[Provided data — start]

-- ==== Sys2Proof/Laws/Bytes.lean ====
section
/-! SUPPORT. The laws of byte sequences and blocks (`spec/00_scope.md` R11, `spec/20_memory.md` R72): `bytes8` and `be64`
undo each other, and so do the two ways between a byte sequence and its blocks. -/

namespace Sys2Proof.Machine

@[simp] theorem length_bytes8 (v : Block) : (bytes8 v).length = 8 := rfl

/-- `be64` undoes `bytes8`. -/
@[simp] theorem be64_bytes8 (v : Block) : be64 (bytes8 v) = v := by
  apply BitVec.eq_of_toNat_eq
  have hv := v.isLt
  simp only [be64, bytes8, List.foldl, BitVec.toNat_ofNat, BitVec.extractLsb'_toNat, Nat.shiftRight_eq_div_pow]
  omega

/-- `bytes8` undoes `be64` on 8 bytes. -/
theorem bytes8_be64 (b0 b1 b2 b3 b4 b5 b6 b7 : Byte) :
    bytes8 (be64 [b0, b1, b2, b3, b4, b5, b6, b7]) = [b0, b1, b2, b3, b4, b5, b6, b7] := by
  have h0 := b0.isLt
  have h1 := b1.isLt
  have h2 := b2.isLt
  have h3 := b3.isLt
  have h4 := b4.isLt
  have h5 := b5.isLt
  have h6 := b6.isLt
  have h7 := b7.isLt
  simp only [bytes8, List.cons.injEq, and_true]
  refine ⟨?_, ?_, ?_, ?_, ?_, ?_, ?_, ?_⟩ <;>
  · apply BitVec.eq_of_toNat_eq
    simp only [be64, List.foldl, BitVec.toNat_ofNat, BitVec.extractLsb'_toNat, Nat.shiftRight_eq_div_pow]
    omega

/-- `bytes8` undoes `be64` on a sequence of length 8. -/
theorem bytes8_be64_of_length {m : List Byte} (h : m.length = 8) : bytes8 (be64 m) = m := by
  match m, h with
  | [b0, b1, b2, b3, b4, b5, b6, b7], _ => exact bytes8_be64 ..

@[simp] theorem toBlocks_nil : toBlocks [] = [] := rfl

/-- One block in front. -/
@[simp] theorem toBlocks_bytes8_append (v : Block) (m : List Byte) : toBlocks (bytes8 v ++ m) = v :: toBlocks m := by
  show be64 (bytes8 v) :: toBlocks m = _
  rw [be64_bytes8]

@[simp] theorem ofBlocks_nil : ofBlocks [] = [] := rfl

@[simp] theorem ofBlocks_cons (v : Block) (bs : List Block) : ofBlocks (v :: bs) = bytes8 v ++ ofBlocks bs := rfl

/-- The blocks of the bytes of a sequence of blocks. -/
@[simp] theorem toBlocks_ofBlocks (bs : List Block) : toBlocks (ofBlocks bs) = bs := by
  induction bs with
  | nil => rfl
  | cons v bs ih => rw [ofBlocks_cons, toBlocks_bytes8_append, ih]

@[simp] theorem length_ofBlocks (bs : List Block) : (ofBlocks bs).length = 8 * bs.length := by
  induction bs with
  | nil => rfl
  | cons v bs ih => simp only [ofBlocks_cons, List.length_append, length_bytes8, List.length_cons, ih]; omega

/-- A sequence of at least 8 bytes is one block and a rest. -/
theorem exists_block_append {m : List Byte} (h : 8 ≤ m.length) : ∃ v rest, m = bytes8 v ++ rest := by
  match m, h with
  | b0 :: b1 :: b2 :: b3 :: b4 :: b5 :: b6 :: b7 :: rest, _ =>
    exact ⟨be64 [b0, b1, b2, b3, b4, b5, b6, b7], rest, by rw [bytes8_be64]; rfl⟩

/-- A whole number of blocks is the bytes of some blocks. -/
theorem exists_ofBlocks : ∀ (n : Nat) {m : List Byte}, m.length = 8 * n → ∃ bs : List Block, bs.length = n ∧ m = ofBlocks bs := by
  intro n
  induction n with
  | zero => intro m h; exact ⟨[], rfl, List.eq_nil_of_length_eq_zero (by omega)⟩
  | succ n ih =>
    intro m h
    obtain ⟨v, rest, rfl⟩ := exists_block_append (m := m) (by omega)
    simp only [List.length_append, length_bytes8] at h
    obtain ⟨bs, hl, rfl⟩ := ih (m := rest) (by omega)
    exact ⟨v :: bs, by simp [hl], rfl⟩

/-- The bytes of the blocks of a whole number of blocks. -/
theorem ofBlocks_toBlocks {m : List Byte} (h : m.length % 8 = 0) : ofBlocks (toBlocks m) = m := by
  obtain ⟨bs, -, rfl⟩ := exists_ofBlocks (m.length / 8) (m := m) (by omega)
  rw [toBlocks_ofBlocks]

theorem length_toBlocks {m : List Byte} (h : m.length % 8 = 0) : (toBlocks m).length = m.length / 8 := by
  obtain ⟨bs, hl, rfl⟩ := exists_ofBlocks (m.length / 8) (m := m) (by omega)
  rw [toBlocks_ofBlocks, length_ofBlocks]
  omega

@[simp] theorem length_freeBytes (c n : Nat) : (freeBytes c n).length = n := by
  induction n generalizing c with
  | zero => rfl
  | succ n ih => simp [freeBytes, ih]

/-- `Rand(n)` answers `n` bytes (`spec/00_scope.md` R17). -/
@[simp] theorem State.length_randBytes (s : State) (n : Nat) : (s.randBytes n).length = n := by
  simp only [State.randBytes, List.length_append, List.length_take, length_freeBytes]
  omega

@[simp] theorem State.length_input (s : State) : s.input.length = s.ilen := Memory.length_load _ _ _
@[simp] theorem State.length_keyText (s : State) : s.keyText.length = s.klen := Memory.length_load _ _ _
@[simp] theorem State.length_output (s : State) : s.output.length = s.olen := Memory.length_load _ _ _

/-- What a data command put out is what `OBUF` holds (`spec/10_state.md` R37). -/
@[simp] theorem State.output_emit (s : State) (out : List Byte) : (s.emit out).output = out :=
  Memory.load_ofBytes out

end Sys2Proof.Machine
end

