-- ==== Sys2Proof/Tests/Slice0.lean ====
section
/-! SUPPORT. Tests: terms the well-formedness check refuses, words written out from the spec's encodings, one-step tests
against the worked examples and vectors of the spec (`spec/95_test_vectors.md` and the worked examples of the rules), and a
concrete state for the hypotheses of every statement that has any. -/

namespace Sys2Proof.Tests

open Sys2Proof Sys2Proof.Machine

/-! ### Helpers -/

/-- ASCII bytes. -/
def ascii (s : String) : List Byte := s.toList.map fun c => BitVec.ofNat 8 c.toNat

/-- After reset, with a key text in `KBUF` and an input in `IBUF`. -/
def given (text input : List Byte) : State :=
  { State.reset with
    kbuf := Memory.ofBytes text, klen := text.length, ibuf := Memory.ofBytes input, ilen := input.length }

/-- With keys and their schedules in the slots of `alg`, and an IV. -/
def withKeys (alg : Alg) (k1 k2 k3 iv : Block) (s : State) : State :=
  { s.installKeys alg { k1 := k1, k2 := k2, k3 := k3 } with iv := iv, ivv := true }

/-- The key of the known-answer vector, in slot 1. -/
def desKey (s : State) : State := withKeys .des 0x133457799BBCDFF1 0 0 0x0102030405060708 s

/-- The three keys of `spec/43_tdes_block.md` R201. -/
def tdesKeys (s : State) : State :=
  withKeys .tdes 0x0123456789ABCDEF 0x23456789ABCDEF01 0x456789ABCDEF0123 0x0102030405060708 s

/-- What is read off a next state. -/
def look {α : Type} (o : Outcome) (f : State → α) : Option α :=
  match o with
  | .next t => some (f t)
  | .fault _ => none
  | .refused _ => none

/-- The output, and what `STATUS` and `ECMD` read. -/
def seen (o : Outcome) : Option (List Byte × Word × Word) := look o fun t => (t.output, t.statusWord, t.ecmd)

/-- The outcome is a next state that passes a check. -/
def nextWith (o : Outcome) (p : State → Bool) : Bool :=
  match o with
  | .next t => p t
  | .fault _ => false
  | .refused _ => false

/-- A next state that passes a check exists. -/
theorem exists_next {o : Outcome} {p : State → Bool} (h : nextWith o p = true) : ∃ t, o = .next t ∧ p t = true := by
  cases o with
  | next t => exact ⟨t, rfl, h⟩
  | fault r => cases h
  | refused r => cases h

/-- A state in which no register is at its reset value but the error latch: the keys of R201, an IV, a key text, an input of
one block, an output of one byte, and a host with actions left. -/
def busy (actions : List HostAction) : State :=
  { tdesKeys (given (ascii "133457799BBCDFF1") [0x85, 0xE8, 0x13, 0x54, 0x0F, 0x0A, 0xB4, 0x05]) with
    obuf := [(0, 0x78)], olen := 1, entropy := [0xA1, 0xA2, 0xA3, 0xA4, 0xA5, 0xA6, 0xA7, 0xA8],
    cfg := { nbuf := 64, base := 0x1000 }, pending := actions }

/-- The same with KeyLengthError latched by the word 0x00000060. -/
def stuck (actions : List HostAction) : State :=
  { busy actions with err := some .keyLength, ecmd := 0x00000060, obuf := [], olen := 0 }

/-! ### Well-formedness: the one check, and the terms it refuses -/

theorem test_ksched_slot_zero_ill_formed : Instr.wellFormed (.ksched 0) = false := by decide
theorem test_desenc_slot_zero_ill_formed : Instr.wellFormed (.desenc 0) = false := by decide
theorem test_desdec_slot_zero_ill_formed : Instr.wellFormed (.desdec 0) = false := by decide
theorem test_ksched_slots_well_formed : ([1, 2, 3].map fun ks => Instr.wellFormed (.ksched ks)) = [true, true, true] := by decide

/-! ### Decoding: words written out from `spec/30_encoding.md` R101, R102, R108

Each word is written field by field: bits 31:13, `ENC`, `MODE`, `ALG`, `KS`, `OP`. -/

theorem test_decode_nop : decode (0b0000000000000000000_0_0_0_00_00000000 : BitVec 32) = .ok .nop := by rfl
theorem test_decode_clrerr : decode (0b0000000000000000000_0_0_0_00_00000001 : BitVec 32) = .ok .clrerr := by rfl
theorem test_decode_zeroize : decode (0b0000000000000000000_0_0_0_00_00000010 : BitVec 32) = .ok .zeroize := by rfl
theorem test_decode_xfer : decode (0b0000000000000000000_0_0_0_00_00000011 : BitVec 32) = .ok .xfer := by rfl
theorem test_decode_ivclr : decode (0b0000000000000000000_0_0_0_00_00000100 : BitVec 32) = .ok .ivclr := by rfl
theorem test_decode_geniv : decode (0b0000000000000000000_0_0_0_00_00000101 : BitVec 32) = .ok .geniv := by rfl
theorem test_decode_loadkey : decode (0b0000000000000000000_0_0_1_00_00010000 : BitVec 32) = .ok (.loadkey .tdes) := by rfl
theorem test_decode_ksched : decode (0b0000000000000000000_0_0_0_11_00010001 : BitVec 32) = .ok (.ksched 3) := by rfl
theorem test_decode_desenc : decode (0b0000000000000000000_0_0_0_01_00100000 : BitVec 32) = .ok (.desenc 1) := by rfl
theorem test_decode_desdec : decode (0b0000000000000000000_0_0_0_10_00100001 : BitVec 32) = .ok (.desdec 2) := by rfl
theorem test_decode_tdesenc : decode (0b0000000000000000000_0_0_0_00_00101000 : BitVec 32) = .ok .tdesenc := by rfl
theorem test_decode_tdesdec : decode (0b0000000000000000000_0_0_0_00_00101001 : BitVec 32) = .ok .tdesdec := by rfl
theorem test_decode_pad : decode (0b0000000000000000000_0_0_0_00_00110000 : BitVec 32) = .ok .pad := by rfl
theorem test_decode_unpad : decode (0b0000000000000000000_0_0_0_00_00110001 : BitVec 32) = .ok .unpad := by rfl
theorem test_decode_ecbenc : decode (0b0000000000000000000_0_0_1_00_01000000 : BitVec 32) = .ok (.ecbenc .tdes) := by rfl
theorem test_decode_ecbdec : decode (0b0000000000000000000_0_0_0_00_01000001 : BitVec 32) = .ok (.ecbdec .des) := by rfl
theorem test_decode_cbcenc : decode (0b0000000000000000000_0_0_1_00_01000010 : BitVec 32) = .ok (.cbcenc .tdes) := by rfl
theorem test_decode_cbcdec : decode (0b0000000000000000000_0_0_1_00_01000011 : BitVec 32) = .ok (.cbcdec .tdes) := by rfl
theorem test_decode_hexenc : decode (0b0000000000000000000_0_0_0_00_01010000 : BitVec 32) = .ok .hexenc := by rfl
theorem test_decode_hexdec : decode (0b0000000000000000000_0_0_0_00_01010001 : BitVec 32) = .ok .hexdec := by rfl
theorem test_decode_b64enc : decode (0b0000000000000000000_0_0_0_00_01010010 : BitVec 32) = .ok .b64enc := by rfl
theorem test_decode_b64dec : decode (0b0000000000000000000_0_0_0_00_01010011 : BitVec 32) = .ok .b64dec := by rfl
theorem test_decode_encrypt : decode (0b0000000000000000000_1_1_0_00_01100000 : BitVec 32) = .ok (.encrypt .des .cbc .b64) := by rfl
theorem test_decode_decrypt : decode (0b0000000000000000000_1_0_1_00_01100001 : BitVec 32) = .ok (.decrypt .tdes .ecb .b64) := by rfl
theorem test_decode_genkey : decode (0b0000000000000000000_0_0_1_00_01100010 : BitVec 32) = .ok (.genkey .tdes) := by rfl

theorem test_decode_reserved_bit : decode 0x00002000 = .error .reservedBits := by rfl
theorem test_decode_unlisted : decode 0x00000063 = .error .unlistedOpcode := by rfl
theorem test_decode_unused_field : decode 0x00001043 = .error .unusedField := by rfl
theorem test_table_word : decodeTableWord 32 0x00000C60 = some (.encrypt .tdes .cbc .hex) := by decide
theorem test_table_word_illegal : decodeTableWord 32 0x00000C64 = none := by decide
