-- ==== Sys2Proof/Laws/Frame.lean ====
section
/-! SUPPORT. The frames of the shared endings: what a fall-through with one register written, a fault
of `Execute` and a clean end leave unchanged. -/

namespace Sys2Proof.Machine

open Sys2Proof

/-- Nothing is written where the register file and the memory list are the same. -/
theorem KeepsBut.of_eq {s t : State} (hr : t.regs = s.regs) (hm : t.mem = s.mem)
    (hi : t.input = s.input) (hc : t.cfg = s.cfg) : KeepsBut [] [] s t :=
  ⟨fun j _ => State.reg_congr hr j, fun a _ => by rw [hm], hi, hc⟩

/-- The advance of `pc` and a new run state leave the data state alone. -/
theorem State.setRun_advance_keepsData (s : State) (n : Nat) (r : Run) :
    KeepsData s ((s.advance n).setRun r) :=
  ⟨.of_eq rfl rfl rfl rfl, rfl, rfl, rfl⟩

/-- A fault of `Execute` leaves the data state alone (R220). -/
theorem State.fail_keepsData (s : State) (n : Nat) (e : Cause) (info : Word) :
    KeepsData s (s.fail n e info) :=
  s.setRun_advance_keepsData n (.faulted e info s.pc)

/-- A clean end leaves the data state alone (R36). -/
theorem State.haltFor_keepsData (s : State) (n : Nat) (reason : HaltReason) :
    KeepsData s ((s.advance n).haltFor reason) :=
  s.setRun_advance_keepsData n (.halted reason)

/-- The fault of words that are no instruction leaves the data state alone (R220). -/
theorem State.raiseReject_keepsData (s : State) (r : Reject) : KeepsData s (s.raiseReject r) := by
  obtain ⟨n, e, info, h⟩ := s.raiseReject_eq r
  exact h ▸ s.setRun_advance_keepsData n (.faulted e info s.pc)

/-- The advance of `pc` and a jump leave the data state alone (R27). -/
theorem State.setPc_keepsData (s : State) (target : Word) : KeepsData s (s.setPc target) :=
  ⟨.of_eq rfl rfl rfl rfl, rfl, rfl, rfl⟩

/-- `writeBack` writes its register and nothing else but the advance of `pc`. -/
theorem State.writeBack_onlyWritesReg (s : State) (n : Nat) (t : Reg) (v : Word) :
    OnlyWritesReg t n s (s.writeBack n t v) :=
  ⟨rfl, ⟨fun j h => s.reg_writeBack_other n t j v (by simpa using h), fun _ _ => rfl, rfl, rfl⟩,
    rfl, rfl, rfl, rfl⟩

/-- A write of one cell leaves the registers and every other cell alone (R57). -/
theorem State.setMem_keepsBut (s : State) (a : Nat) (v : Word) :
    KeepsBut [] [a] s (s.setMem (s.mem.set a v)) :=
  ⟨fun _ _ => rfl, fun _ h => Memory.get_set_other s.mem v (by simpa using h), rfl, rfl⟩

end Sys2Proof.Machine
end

[Provided data — finish]

Within the records above, each line containing "Tests" is to be returned.

Answer section –
-- ==== Sys2Proof/Tests/Slice0.lean ====
/-! SUPPORT. Tests: terms the well-formedness check refuses, words written out from the spec's encodings, one-step tests
namespace Sys2Proof.Tests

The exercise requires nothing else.